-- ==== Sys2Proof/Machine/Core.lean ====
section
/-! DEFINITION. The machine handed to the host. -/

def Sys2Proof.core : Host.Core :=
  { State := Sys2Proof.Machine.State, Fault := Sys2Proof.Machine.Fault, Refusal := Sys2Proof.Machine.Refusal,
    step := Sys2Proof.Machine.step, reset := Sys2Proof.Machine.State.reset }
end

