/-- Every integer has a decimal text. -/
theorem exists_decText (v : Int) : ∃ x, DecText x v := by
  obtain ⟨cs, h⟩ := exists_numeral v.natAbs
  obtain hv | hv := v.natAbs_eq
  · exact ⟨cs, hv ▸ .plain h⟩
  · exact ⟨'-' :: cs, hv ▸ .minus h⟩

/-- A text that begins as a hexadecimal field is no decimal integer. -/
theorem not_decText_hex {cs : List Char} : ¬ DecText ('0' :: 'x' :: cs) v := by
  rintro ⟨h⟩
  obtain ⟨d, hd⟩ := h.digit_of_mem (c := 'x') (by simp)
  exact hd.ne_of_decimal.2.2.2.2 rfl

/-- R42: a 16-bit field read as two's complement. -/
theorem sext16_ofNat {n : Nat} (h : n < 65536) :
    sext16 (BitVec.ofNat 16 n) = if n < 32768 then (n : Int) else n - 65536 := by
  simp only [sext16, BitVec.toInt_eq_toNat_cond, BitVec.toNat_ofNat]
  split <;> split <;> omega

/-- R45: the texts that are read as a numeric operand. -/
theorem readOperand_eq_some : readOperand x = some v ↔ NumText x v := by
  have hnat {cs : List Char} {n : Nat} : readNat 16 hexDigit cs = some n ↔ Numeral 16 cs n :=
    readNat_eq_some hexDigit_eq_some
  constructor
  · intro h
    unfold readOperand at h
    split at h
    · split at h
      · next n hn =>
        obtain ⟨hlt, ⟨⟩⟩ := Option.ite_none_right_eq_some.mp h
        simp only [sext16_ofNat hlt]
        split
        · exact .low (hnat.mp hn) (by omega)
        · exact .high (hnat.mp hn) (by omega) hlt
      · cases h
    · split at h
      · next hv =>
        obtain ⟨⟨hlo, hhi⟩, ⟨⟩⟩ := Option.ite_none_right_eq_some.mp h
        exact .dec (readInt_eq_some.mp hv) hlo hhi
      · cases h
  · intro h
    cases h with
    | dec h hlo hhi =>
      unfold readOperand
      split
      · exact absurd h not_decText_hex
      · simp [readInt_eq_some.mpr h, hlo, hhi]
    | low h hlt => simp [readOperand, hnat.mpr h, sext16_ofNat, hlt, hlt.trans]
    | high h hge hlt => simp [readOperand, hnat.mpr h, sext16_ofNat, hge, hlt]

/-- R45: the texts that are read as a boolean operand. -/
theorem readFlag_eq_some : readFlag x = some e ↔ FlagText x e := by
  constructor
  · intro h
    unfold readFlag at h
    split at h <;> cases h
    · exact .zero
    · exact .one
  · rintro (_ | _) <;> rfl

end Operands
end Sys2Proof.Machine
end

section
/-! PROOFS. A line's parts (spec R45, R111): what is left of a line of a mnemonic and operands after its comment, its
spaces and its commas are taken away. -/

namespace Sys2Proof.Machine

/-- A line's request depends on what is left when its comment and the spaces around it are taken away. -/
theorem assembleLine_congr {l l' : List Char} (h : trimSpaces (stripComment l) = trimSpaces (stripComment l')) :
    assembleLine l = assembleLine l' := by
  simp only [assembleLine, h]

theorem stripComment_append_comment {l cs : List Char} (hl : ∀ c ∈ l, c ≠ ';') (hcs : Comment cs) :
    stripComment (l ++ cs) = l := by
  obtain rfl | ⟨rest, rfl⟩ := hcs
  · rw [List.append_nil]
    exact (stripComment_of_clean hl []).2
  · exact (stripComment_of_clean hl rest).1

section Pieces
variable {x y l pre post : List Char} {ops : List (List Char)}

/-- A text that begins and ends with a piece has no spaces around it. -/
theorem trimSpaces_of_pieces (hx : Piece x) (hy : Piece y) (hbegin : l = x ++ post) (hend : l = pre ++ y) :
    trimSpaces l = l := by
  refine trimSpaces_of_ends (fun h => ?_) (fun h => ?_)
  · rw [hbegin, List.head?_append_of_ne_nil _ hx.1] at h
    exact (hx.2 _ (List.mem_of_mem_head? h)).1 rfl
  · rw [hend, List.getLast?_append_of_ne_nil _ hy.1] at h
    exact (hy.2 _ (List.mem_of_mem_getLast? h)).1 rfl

+---+

#### BRIEF:
How many lines of the entries above contain the word "hbegin"? Give the number alone.

#### PROBLEM SOLUTION:
2